[Available records]

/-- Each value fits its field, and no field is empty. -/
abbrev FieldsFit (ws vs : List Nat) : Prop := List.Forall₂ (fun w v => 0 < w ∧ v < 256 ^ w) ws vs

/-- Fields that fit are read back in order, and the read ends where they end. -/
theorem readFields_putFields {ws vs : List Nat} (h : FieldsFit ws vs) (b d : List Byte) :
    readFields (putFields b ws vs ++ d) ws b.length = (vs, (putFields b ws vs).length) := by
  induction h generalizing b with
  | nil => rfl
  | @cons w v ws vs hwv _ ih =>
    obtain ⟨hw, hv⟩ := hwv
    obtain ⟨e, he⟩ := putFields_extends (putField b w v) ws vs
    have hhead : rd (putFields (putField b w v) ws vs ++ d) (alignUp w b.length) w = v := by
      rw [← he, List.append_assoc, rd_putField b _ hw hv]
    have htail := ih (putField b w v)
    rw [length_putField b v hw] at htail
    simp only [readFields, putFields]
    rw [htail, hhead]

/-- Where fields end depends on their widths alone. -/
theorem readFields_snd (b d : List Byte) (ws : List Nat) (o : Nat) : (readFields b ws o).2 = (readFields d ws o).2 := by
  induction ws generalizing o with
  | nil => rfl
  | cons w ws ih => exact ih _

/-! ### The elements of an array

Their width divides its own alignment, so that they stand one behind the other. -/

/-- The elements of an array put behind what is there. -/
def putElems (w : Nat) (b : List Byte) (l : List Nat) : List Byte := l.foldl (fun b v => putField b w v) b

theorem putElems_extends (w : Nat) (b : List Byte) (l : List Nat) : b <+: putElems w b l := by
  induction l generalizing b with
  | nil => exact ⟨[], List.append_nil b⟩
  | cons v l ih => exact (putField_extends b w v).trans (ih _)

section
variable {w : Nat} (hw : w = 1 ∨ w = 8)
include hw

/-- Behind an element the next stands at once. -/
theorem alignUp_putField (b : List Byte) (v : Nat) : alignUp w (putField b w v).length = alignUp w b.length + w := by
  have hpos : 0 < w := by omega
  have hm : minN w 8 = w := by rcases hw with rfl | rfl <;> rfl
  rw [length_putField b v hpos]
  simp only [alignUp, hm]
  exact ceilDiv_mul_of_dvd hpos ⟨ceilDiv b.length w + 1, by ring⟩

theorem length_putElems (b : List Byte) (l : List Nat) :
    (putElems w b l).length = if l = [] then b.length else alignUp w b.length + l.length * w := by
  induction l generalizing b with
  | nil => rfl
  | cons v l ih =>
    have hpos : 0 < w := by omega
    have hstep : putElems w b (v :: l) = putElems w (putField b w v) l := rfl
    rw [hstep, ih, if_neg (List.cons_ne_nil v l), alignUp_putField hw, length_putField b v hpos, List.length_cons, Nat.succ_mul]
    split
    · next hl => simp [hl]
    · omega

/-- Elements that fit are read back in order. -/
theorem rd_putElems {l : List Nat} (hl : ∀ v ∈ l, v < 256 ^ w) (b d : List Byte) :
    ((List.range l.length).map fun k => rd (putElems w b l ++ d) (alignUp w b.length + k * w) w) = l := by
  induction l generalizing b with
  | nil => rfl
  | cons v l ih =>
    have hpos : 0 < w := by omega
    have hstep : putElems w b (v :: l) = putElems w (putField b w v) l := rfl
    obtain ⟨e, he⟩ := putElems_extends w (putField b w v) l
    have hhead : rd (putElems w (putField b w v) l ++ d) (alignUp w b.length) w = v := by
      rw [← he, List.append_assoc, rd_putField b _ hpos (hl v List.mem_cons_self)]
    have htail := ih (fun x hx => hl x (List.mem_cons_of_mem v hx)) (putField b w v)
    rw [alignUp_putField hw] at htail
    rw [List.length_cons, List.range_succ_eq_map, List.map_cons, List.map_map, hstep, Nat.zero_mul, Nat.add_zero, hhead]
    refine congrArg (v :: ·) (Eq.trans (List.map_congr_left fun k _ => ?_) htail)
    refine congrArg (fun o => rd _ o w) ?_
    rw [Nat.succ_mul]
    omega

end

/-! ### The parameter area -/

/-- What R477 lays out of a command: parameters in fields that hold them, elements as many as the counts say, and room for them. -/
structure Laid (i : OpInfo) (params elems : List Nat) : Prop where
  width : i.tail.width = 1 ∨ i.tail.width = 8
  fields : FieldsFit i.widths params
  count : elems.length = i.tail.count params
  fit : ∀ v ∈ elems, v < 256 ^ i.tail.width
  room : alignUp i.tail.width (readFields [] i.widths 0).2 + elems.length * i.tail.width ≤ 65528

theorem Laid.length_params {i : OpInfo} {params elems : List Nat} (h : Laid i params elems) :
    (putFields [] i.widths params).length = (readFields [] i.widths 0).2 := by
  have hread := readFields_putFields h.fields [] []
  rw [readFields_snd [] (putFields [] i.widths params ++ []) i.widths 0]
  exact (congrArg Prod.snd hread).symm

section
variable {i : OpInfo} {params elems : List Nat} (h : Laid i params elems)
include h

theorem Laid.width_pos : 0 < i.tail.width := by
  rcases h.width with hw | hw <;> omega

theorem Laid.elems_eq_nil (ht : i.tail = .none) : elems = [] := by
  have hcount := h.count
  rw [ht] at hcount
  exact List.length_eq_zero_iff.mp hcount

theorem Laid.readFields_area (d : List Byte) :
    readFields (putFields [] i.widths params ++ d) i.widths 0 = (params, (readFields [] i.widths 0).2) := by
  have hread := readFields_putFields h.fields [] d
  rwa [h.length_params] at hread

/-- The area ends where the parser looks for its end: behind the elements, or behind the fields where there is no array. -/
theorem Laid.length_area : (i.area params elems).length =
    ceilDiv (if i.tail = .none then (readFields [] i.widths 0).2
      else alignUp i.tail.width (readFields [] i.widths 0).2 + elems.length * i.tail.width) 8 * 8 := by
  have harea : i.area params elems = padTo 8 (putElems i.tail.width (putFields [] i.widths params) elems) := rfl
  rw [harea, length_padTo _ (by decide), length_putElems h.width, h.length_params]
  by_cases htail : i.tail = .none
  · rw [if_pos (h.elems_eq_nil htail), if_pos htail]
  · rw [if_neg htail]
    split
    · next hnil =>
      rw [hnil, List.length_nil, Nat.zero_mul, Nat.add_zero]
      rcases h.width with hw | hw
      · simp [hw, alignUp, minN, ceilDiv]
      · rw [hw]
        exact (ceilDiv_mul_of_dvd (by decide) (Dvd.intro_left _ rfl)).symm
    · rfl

[/Available records]

» **What this task involves**: Each line of the material that has the word "simp" belongs in the answer.

» **Reply**:
    simp only [readFields, putFields]
  simp only [alignUp, hm]
    · next hl => simp [hl]
      · simp [hw, alignUp, minN, ceilDiv]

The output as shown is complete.